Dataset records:

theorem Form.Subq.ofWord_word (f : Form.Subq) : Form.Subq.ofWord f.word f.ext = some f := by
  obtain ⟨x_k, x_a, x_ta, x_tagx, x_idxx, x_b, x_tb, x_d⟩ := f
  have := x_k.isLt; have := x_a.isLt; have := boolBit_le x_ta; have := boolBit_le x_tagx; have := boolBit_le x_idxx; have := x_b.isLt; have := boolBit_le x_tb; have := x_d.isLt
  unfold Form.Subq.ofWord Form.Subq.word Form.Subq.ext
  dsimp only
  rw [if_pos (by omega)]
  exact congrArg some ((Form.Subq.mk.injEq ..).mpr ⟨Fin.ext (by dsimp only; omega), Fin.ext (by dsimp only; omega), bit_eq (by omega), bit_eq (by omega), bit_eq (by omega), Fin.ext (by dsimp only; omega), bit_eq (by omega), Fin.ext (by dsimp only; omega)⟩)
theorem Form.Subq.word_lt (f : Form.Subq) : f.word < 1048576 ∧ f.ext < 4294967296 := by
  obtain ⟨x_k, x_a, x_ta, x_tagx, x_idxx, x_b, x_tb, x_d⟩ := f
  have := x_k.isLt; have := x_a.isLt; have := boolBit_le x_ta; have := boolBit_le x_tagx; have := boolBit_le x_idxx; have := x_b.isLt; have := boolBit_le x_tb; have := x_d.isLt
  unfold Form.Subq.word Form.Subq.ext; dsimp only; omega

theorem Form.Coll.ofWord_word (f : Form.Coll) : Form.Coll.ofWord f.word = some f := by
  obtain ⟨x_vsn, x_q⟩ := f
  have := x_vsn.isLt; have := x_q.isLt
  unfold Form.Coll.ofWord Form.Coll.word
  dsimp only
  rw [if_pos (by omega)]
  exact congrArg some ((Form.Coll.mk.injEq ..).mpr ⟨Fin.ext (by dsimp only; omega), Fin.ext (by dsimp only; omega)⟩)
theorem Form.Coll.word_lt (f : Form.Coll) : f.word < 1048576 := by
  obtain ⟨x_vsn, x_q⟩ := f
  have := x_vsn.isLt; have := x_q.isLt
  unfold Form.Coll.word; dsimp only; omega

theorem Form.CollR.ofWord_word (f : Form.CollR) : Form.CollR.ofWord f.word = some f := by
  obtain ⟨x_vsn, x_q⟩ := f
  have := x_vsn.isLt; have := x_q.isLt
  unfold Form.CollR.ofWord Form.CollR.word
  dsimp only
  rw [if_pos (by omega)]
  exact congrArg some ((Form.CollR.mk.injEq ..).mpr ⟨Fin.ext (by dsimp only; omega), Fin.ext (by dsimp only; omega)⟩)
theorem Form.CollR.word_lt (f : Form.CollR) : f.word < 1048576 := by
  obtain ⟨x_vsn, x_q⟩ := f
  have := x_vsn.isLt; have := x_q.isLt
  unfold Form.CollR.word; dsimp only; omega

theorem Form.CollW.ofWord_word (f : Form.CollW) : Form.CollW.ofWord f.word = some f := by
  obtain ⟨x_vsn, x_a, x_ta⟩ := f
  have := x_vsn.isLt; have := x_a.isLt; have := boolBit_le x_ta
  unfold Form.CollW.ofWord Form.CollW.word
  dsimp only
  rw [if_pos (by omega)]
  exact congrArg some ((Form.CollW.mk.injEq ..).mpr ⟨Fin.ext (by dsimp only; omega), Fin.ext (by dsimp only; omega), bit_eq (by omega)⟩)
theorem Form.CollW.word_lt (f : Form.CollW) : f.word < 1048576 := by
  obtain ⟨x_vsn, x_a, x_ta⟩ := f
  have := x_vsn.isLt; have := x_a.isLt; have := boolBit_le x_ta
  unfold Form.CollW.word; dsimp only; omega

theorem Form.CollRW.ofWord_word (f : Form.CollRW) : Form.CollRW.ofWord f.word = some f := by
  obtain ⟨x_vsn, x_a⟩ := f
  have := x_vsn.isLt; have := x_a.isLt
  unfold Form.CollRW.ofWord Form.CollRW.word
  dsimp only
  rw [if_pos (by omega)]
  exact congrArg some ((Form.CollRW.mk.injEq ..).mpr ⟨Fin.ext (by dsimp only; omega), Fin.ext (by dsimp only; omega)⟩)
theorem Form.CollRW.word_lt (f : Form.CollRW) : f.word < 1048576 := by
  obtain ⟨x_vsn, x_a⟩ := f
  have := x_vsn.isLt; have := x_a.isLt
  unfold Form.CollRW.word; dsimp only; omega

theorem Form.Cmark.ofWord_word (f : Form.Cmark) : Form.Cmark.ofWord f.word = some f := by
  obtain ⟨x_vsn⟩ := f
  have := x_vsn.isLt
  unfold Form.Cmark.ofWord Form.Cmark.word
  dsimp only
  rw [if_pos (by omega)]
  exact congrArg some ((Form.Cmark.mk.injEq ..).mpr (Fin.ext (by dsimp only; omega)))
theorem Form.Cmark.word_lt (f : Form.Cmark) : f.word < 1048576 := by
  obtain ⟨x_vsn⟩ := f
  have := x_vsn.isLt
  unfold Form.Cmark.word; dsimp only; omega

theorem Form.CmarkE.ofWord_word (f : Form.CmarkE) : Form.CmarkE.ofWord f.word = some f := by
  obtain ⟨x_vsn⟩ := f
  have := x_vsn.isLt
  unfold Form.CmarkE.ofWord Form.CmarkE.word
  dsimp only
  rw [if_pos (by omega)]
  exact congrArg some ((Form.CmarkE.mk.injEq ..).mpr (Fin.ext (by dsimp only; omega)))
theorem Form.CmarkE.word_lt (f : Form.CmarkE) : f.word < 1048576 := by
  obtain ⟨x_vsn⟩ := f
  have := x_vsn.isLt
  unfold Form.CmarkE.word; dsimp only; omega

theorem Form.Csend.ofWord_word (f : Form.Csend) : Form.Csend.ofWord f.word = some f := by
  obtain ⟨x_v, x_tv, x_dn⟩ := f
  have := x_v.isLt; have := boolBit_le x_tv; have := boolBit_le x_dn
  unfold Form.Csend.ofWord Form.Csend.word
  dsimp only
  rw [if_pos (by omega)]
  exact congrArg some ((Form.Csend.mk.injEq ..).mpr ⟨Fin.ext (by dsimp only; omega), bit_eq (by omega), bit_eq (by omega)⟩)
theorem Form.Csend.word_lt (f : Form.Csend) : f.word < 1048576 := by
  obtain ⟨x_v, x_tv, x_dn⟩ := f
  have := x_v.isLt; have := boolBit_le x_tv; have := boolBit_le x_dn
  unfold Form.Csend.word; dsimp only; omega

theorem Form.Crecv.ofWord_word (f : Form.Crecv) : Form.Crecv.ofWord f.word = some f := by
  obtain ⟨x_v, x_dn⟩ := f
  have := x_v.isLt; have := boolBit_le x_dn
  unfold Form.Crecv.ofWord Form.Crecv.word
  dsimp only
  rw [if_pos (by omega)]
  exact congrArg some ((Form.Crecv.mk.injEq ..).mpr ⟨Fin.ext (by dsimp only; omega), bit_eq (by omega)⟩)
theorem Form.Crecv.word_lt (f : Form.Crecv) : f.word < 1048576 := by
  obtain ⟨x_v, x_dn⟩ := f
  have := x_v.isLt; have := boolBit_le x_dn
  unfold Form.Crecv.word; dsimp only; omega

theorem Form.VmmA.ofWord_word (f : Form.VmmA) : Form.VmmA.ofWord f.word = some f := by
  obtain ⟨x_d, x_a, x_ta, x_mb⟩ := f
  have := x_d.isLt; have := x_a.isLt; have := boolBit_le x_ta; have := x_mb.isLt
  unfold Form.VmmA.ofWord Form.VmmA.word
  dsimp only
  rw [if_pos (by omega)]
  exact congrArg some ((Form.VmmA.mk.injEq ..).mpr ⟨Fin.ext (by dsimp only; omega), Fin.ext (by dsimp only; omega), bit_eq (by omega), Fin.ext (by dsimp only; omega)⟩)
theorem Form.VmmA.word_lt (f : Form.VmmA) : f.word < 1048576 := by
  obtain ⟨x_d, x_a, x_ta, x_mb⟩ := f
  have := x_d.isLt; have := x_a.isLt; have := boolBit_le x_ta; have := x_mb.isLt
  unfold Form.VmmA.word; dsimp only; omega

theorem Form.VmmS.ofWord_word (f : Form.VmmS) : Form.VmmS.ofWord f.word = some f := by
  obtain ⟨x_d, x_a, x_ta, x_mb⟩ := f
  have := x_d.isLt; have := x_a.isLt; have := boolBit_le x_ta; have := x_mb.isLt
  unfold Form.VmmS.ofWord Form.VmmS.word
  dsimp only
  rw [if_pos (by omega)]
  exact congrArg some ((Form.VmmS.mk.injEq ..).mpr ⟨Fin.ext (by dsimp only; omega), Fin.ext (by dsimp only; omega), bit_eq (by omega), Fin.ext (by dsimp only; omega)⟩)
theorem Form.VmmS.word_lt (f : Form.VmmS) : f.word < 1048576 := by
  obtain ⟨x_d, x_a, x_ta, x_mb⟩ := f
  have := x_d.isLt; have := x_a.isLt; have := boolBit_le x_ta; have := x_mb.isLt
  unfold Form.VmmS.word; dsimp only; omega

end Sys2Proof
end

Problem details → If a line falls between the first line of the entries and the line containing "theorem Form.Coll.word_lt (f", or is one of those two, restate it word for word; leave all other lines out.

Output →
theorem Form.Subq.ofWord_word (f : Form.Subq) : Form.Subq.ofWord f.word f.ext = some f := by
  obtain ⟨x_k, x_a, x_ta, x_tagx, x_idxx, x_b, x_tb, x_d⟩ := f
  have := x_k.isLt; have := x_a.isLt; have := boolBit_le x_ta; have := boolBit_le x_tagx; have := boolBit_le x_idxx; have := x_b.isLt; have := boolBit_le x_tb; have := x_d.isLt
  unfold Form.Subq.ofWord Form.Subq.word Form.Subq.ext
  dsimp only
  rw [if_pos (by omega)]
  exact congrArg some ((Form.Subq.mk.injEq ..).mpr ⟨Fin.ext (by dsimp only; omega), Fin.ext (by dsimp only; omega), bit_eq (by omega), bit_eq (by omega), bit_eq (by omega), Fin.ext (by dsimp only; omega), bit_eq (by omega), Fin.ext (by dsimp only; omega)⟩)
theorem Form.Subq.word_lt (f : Form.Subq) : f.word < 1048576 ∧ f.ext < 4294967296 := by
  obtain ⟨x_k, x_a, x_ta, x_tagx, x_idxx, x_b, x_tb, x_d⟩ := f
  have := x_k.isLt; have := x_a.isLt; have := boolBit_le x_ta; have := boolBit_le x_tagx; have := boolBit_le x_idxx; have := x_b.isLt; have := boolBit_le x_tb; have := x_d.isLt
  unfold Form.Subq.word Form.Subq.ext; dsimp only; omega

theorem Form.Coll.ofWord_word (f : Form.Coll) : Form.Coll.ofWord f.word = some f := by
  obtain ⟨x_vsn, x_q⟩ := f
  have := x_vsn.isLt; have := x_q.isLt
  unfold Form.Coll.ofWord Form.Coll.word
  dsimp only
  rw [if_pos (by omega)]
  exact congrArg some ((Form.Coll.mk.injEq ..).mpr ⟨Fin.ext (by dsimp only; omega), Fin.ext (by dsimp only; omega)⟩)
theorem Form.Coll.word_lt (f : Form.Coll) : f.word < 1048576 := by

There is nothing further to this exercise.